Over thirty years in the making, Amici Cellars is a blend of the old and the new. Preserving its legacy and producing wines of exceptional character is the unwavering commitment of proprietors John Harris and Bob Shepard, who attribute success in large part to the age-old adage “nothing replaces hard work,” but also their intuition and ability to capture the most significant opportunity in a decisive moment.
The turning point was 2009, when after more than 15 years of making wine as a passion project with modest distribution, the two friends fully committed to taking their adventure and turning it into a prestigious Napa Valley winemaking estate.
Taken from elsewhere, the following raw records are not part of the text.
-- ==== Sys2Proof/Machine/HostOps.lean ====
section
/-! DEFINITION. What crosses the boundary of the block at transaction level (41_io.md rule R132):
`new` (R250), `peek` and `poke` (R57 to R59), offering input and taking output (R126, R127), and
`run` (60_exceptions.md rules R210, R225, R233 to R235). None of them overlaps a step. -/

namespace Sys2Proof.Machine

/-- `new(image, io)` (R250, R251): the image at addresses 0..N-1, 0 elsewhere, `pc = 0`, `rb = 0`,
Running, `inq` the values offered at construction, `outq` empty. The image is copied (R252). -/
def State.new (config : Config) (image inputs : List Int) : State :=
  { mem := Memory.load [] 0 image, pc := 0, rb := 0, status := .running, inq := inputs, outq := [],
    config := config }

/-- `peek(machine, a)` (R57): the cell's value, and nothing changes; refused below 0 (R59; log
entry 9). -/
def State.peek (s : State) (a : Int) : Except Refusal Int :=
  if a < 0 then .error (.negativeHostAddress a) else .ok (s.mem.read a.toNat)

/-- `poke(machine, a, v)` (R58): a `MemWrite` and nothing else; refused below 0 (R59). -/
def State.poke (s : State) (a v : Int) : Except Refusal State :=
  if a < 0 then .error (.negativeHostAddress a) else .ok (s.writeMem a.toNat v)

/-- The host appends a value to `inq` (R126). -/
def State.offerInput (s : State) (v : Int) : State := s.setInq (s.inq ++ [v])

/-- The host removes the head of `outq`, if there is one (R127). The spec does not say what taking from
an empty `outq` does: that it answers no value is a DESIGN CHOICE (log entry 18). -/
def State.takeOutput (s : State) : Option (Int × State) :=
  match s.outq with
  | [] => none
  | v :: rest => some (v, { s with outq := rest })

/-- The host operations that change a machine between its steps (R132, R226). -/
inductive HostOp where
  | poke (a v : Int)
  | offerInput (v : Int)
  | takeOutput
  deriving DecidableEq, Repr

/-- The state a host operation leaves. A refused `poke` changes nothing (R59). That taking from an empty
`outq` changes nothing either is a DESIGN CHOICE: neither R127 nor R132 says what it does (log
entry 18). -/
def State.afterHostOp (s : State) : HostOp → State
  | .poke a v =>
    match s.poke a v with
    | .ok t => t
    | .error _ => s
  | .offerInput v => s.offerInput v
  | .takeOutput =>
    match s.takeOutput with
    | none => s
    | some (_, t) => t

/-- The outcome with which `run` returns at once in a state, if it does: the machine has stopped, or
its next step suspends (R225, R233). -/
def State.runEnd? (s : State) : Option RunOutcome :=
  match s.status with
  | .running => (suspension s).map RunOutcome.suspended
  | .halted => some .halted
  | .faulted f => some (.faulted f.kind)

/-- `run(machine)` (R233) under a budget of completed instructions. An exhausted budget is no outcome
(R235; log entry 17): the first component is then `none`. -/
def run : Nat → State → Option RunOutcome × State
  | 0, s => (s.runEnd?, s)
  | budget + 1, s =>
    match s.runEnd? with
    | some o => (some o, s)
    | none =>
      match step s with
      | .next t => run budget t
      | .fault r => nomatch r
      | .refused _ => (none, s)

/-- The values emitted between two states of one run, in order (R127, R234; log entry 14). -/
def emittedBetween (s t : State) : List Int := t.outq.drop s.outq.length

/-- What the caller observes of a run (R234): its outcome, the values it emitted and, through `peek`,
the memory at its end. -/
structure Observation where
  outcome : Option RunOutcome
  emitted : List Int
  memory  : Memory
  deriving DecidableEq, Repr

/-- The observation of a run under a budget (R234). -/
def observe (budget : Nat) (s : State) : Observation :=
  let (o, t) := run budget s
  { outcome := o, emitted := emittedBetween s t, memory := t.mem }

/-- The feed-forward reference topology (R238): each machine is run to Halted and its whole output
sequence is appended to the next machine's `inq`. The answer holds the machines at their end and the
output of the last one; none where some run does not end Halted (R261; log entry 10). R238 does not say
whether the values passed on leave the producer's `outq`: that they stay in it as well is a DESIGN CHOICE
(log entry 10). -/
def feedForward (budget : Nat) : List Int → List State → Option (List State × List Int)
  | input, [] => some ([], input)
  | input, m :: ms =>
    let start := m.setInq (m.inq ++ input)
    match run budget start with
    | (some .halted, t) =>
      match feedForward budget (emittedBetween start t) ms with
      | none => none
      | some (ts, out) => some (t :: ts, out)
    | (some (.faulted _), _) => none
    | (some (.suspended _), _) => none
    | (none, _) => none

end Sys2Proof.Machine
end

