/-- A step runs the instruction whose cells stand at `pc` (R60, R75, R79). -/
def Obligations.StepExecutesTheEncodedInstr : Prop :=
  ∀ (s : State) (i : Instr), s.status = .running → i.wf = true →
    (∀ (k : Nat) (x : Int), (encode i)[k]? = some x → s.mem.read (s.pc + k) = x) →
    step s = exec i s

/-- R63, R75 and the priority of R221: one step of a Running machine is the instruction cycle as the spec's
pseudocode has it, fault by fault and value by value. -/
def Obligations.StepIsTheInstructionCycle : Prop :=
  ∀ s : State, s.status = .running →
    attempt s = Reference.cycle s ∧ step s = .next ((Reference.cycle s).after s)

/-- A step always answers a next state: no state is left without one, and no instruction is refused. -/
def Obligations.EveryStepAnswersAState : Prop :=
  ∀ s : State, ∃ t, step s = .next t

/-- A word placed where the next step fetches is the word it runs, from every state (log entry 7, the
model's choice). -/
def Obligations.PlacedWordIsExecuted : Prop :=
  ∀ (s : State) (nbits w : Nat) (i : Instr), decodeTableWord nbits w = some i →
    step (s.withFetchWord nbits w) = exec i (s.withFetchWord nbits w)

/-- R23: how each instruction that completes advances `pc`, and that a faulted or suspended one leaves
it. -/
def Obligations.PcAdvancesByTheTable : Prop :=
  ∀ (i : Instr) (s : State),
    (∀ t, result i s = .completed t →
      (i.opcode ∈ [.add, .mul, .lessThan, .equals] → t.pc = s.pc + 4) ∧
      (i.opcode ∈ [.input, .output, .adjustRb] → t.pc = s.pc + 2) ∧
      (∀ c target v1 v2, i = .jumpIfTrue c target → readArg s 1 c = .ok v1 →
        readArg s 2 target = .ok v2 → (t.pc : Int) = if v1 ≠ 0 then v2 else s.pc + 3) ∧
      (∀ c target v1 v2, i = .jumpIfFalse c target → readArg s 1 c = .ok v1 →
        readArg s 2 target = .ok v2 → (t.pc : Int) = if v1 = 0 then v2 else s.pc + 3) ∧
      (i = .halt → t.pc = s.pc)) ∧
    (∀ f, result i s = .faulted f → ((result i s).after s).pc = s.pc) ∧
    ∀ r, result i s = .suspended r → ((result i s).after s).pc = s.pc

/-- R192 (and R26): a step that changes `rb` executes an adjust-rb and adds its value; no host operation
changes `rb`; a new machine has `rb = 0`. -/
def Obligations.RbIsPurelyAdditive : Prop :=
  (∀ s t : State, step s = .next t → t.rb ≠ s.rb →
    ∃ (a : Operand) (v : Int), s.fetch = .ok (.adjustRb a) ∧ readArg s 1 a = .ok v ∧ t.rb = s.rb + v) ∧
  (∀ (s : State) (a : Operand) (v : Int), s.status = .running → s.fetch = .ok (.adjustRb a) →
    readArg s 1 a = .ok v → ∃ t, step s = .next t ∧ t.rb = s.rb + v) ∧
  (∀ (s : State) (op : HostOp), (s.afterHostOp op).rb = s.rb) ∧
  ∀ (config : Config) (image inputs : List Int), (State.new config image inputs).rb = 0

/-- R28: the only changes of `status`: Running to Halted when a halt executes, Running to Faulted when the
instruction raises a fault; a stopped machine's never changes; a suspension leaves it Running. -/
def Obligations.StatusTransitions : Prop :=
  (∀ s t : State, s.status = .running → step s = .next t →
    (t.status = .halted ↔ s.fetch = .ok .halt) ∧
    (∀ f, t.status = .faulted f ↔ attempt s = .faulted f) ∧
    (∀ r, suspension s = some r → t.status = .running)) ∧
  (∀ s : State, s.status ≠ .running → step s = .next s) ∧
  ∀ (s : State) (op : HostOp), (s.afterHostOp op).status = s.status

/-- R125: both queues are FIFO over a whole run: what is consumed is a run of the oldest values of `inq`,
and what is emitted stands after every value already in `outq`, in order; an input takes the oldest
value, an output puts its value last. -/
def Obligations.QueuesAreFifo : Prop :=
  (∀ (dst : Operand) (s t : State), result (.input dst) s = .completed t →
    ∃ (v : Int) (a1 : Nat), writeArg s 1 dst = .ok a1 ∧ s.inq = v :: t.inq ∧ t.mem.read a1 = v) ∧
  (∀ (a : Operand) (s t : State), result (.output a) s = .completed t →
    ∃ v : Int, readArg s 1 a = .ok v ∧ t.outq = s.outq ++ [v]) ∧
  ∀ (budget : Nat) (s t : State) (o : Option RunOutcome), run budget s = (o, t) →
    (∃ consumed, s.inq = consumed ++ t.inq) ∧ t.outq = s.outq ++ emittedBetween s t
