-- ==== Sys2Proof/Laws/Decode.lean ====
section
/-! SUPPORT. The small laws of the encoding tables (30_encoding.md rules R61 to R66) and what the loops
of the decoder answer (R63). -/

namespace Sys2Proof

@[simp] theorem Mode.ofDigit?_toDigit (m : Mode) : Mode.ofDigit? m.toDigit = some m := by
  cases m <;> rfl

theorem Mode.toDigit_lt (m : Mode) : m.toDigit < 3 := by cases m <;> decide

theorem Mode.ofDigit?_eq_some {d : Nat} {m : Mode} : Mode.ofDigit? d = some m ↔ d = m.toDigit := by
  constructor
  · intro h
    unfold Mode.ofDigit? at h
    split at h <;> cases h <;> rfl
  · rintro rfl; simp

theorem Mode.ofDigit?_eq_none {d : Nat} : Mode.ofDigit? d = none ↔ 3 ≤ d := by
  rcases d with _ | _ | _ | d <;> simp [Mode.ofDigit?]

@[simp] theorem Opcode.ofNumber?_number (op : Opcode) : Opcode.ofNumber? op.number = some op := by
  cases op <;> rfl

theorem Opcode.number_lt (op : Opcode) : op.number < 100 := by cases op <;> decide

theorem Opcode.ofNumber?_eq_some {n : Nat} {op : Opcode} :
    Opcode.ofNumber? n = some op ↔ n = op.number := by
  constructor
  · intro h
    unfold Opcode.ofNumber? at h
    split at h <;> cases h <;> rfl
  · rintro rfl; simp

@[simp] theorem Instr.operands_length (i : Instr) : i.operands.length = i.opcode.arity := by
  cases i <;> rfl

@[simp] theorem encode_length (i : Instr) : (encode i).length = i.opcode.length := by
  simp [encode, Opcode.length, Nat.add_comm]

/-- The modes the decoder reads, argument by argument (R61, R63). -/
theorem decodeModes_ok_iff {w k n : Nat} {ms : List Mode} :
    decodeModes w k n = .ok ms ↔
      ms.length = n ∧ ∀ j, (h : j < ms.length) → Mode.ofDigit? (digit w (k + j + 1)) = some ms[j] := by
  induction n generalizing k ms with
  | zero =>
    constructor
    · intro h; cases h; simp
    · rintro ⟨h, -⟩; rw [List.length_eq_zero_iff.1 h]; rfl
  | succ n ih =>
    simp only [decodeModes]
    cases hm : Mode.ofDigit? (digit w (k + 1)) with
    | none =>
      constructor
      · intro h; cases h
      · rintro ⟨h, hall⟩
        have := hall 0 (by omega)
        simp [hm] at this
    | some m =>
      cases hr : decodeModes w (k + 1) n with
      | error e =>
        constructor
        · intro h; cases h
        · rintro ⟨h, hall⟩
          cases ms with
          | nil => cases h
          | cons m' ms =>
            exfalso
            have : decodeModes w (k + 1) n = .ok ms := ih.2 ⟨by simpa using h, fun j hj => by
              have := hall (j + 1) (by simpa using hj)
              simpa [Nat.add_assoc, Nat.add_comm 1 j] using this⟩
            simp [hr] at this
      | ok rest =>
        have hrest := ih.1 hr
        constructor
        · intro h
          cases h
          refine ⟨by simp [hrest.1], fun j hj => ?_⟩
          cases j with
          | zero => simpa using hm
          | succ j =>
            have := hrest.2 j (by simpa using hj)
            simpa [Nat.add_assoc, Nat.add_comm 1 j] using this
        · rintro ⟨h, hall⟩
          cases ms with
          | nil => cases h
          | cons m' ms =>
            have h0 := hall 0 (by simp)
            have : decodeModes w (k + 1) n = .ok ms := ih.2 ⟨by simpa using h, fun j hj => by
              have := hall (j + 1) (by simpa using hj)
              simpa [Nat.add_assoc, Nat.add_comm 1 j] using this⟩
            rw [hr] at this
            cases this
            simp [hm] at h0
            simp [h0]

/-- The argument the decoder blames is the first with a bad mode digit (R67). -/
theorem decodeModes_error_iff {w k n e : Nat} :
    decodeModes w k n = .error e ↔
      k ≤ e ∧ e < k + n ∧ 3 ≤ digit w (e + 1) ∧ ∀ j, k ≤ j → j < e → digit w (j + 1) < 3 := by
  induction n generalizing k with
  | zero => simp [decodeModes]; omega
  | succ n ih =>
    simp only [decodeModes]
    cases hm : Mode.ofDigit? (digit w (k + 1)) with
    | none =>
      have h3 := Mode.ofDigit?_eq_none.1 hm
      constructor
      · intro h; cases h; exact ⟨le_refl _, by omega, h3, fun j _ _ => by omega⟩
      · rintro ⟨h1, -, -, hall⟩
        rcases Nat.lt_or_ge k e with hlt | hge
        · have := hall k (le_refl _) hlt; omega
        · have : k = e := by omega
          rw [this]
    | some m =>
      have hlt : digit w (k + 1) < 3 := by
        rw [Mode.ofDigit?_eq_some.1 hm]; exact m.toDigit_lt
      have step : decodeModes w (k + 1) n = .error e ↔
          k ≤ e ∧ e < k + (n + 1) ∧ 3 ≤ digit w (e + 1) ∧ ∀ j, k ≤ j → j < e → digit w (j + 1) < 3 := by
        rw [ih]
        constructor
        · rintro ⟨h1, h2, h3, hall⟩
          refine ⟨by omega, by omega, h3, fun j hj hje => ?_⟩
          rcases Nat.lt_or_ge k j with h | h
          · exact hall j (by omega) hje
          · have : j = k := by omega
            rw [this]; exact hlt
        · rintro ⟨h1, h2, h3, hall⟩
          have : e ≠ k := by rintro rfl; omega
          exact ⟨by omega, by omega, h3, fun j hj hje => hall j (by omega) hje⟩
      rw [← step]
      cases decodeModes w (k + 1) n <;> simp

/-- When the decoder accepts a word (R63): it is not negative, it names an opcode, the mode digits of its
arguments are legal, and its write argument is not immediate. -/
theorem decodeWord_ok_iff {w : Int} {op : Opcode} {ms : List Mode} :
    decodeWord w = .ok (op, ms) ↔
      0 ≤ w ∧ Opcode.ofNumber? (w.toNat % 100) = some op ∧ decodeModes w.toNat 1 op.arity = .ok ms ∧
        ∀ k, op.writePosition? = some k → ms[k-1]? ≠ some .immediate := by
  unfold decodeWord checkWriteMode
  by_cases h0 : w < 0
  · simp [h0]
  · simp only [h0, if_false]
    cases h1 : Opcode.ofNumber? (w.toNat % 100) with
    | none => simp
    | some op' =>
      dsimp only
      cases h2 : decodeModes w.toNat 1 op'.arity with
      | error e =>
        simp only [reduceCtorEq, false_iff, not_and]
        rintro - h; cases h; rw [h2]; simp
      | ok ms' =>
        dsimp only
        constructor
        · intro h
          cases h3 : op'.writePosition? with
          | none => rw [h3] at h; cases h; exact ⟨by omega, rfl, h2, by simp [h3]⟩
          | some k =>
            rw [h3] at h; dsimp only at h
            split at h
            · cases h
            · next hk => cases h; exact ⟨by omega, rfl, h2, by rintro k' hk'; rw [h3] at hk'; cases hk'; exact hk⟩
        · rintro ⟨-, h, h', h3⟩
          cases h; rw [h2] at h'; cases h'
          cases h4 : op.writePosition? with
          | none => rfl
          | some k => simp [h3 k h4]

/-- The mode digits of an instruction take one decimal digit each. -/
theorem modeDigits_lt (os : List Operand) : modeDigits os < 10 ^ os.length := by
  induction os with
  | nil => simp [modeDigits]
  | cons o os ih =>
    have := o.mode.toDigit_lt
    simp only [modeDigits, List.length_cons, pow_succ]
    omega

/-- The j-th mode digit of a list of arguments is the mode of its j-th argument. -/
theorem digit_modeDigits (os : List Operand) (j : Nat) (h : j < os.length) :
    digit (modeDigits os) j = os[j].mode.toDigit := by
  induction os generalizing j with
  | nil => cases h
  | cons o os ih =>
    have := o.mode.toDigit_lt
    cases j with
    | zero => simp [digit, modeDigits]; omega
    | succ j =>
      have hdiv : (o.mode.toDigit + 10 * modeDigits os) / 10 = modeDigits os := by omega
      have := ih j (by simpa using h)
      simpa [digit, modeDigits, pow_succ', ← Nat.div_div_eq_div_mul, hdiv] using this

/-- The word of an instruction: its opcode in the two low digits, its modes above (R61, R79). -/
theorem Instr.word_mod (i : Instr) : i.word % 100 = i.opcode.number := by
  have := i.opcode.number_lt
  simp only [Instr.word]; omega

theorem Instr.digit_word (i : Instr) (j : Nat) : digit i.word (j + 2) = digit (modeDigits i.operands) j := by
  have h := i.opcode.number_lt
  have hdiv : i.word / 100 = modeDigits i.operands := by simp only [Instr.word]; omega
  have : (10 : Nat) ^ (j + 2) = 100 * 10 ^ j := by ring
  simp [digit, this, ← Nat.div_div_eq_div_mul, hdiv]

/-- The four ways a word is rejected, each with the name of its first failing check (R63, R81). -/
theorem decode_error_cases {w : Int} {lit : Nat → Int} {e : DecodeError} (h : decode w lit = .error e) :
    (w < 0 ∧ e = .negativeWord) ∨
    (0 ≤ w ∧ Opcode.ofNumber? (w.toNat % 100) = none ∧ e = .unknownOpcode) ∨
    (∃ op k, 0 ≤ w ∧ Opcode.ofNumber? (w.toNat % 100) = some op ∧
      decodeModes w.toNat 1 op.arity = .error k ∧ e = .badMode k) ∨
    ∃ op ms k, 0 ≤ w ∧ Opcode.ofNumber? (w.toNat % 100) = some op ∧
      decodeModes w.toNat 1 op.arity = .ok ms ∧ op.writePosition? = some k ∧
      ms[k - 1]? = some .immediate ∧ e = .invalidWriteTarget k := by
  have h : decodeWord w = .error e := by
    unfold decode at h; cases h' : decodeWord w <;> simp_all
  unfold decodeWord checkWriteMode at h
  by_cases h0 : w < 0
  · simp [h0] at h; exact .inl ⟨h0, h.symm⟩
  · simp only [h0, if_false] at h
    have h0 : 0 ≤ w := by omega
    cases h1 : Opcode.ofNumber? (w.toNat % 100) with
    | none => simp [h1] at h; exact .inr (.inl ⟨h0, rfl, h.symm⟩)
    | some op =>
      simp only [h1] at h
      cases h2 : decodeModes w.toNat 1 op.arity with
      | error k => simp [h2] at h; exact .inr (.inr (.inl ⟨op, k, h0, rfl, h2, h.symm⟩))
      | ok ms =>
        simp only [h2] at h
        cases h3 : op.writePosition? with
        | none => simp [h3] at h
        | some k =>
          simp only [h3] at h
          split at h
          · next h4 => cases h; exact .inr (.inr (.inr ⟨op, ms, k, h0, rfl, h2, h3, h4, rfl⟩))
          · cases h

end Sys2Proof
end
The United States was facing the biggest economic downturn since the 1930s, costly Cabernets no longer flying off shelves, but John and Bob have always trusted in their intuition and a core belief - bottle beautiful, high quality wines that are accessible to enjoy every day and for age-worthy collections.
They have decidedly chosen a talented team, seasoned winemaker Tony Biagi, a Napa Valley veteran with more than 25-years-experience, and associate winemaker Dante West, a rising star whose energy matches his true-to-varietal wines. Together they bring decades of relationships with outstanding growers in the field that, combined with their craftsmanship, creates the best possible capsule of each vineyard site, a combination of the soil, climate and people who farm it.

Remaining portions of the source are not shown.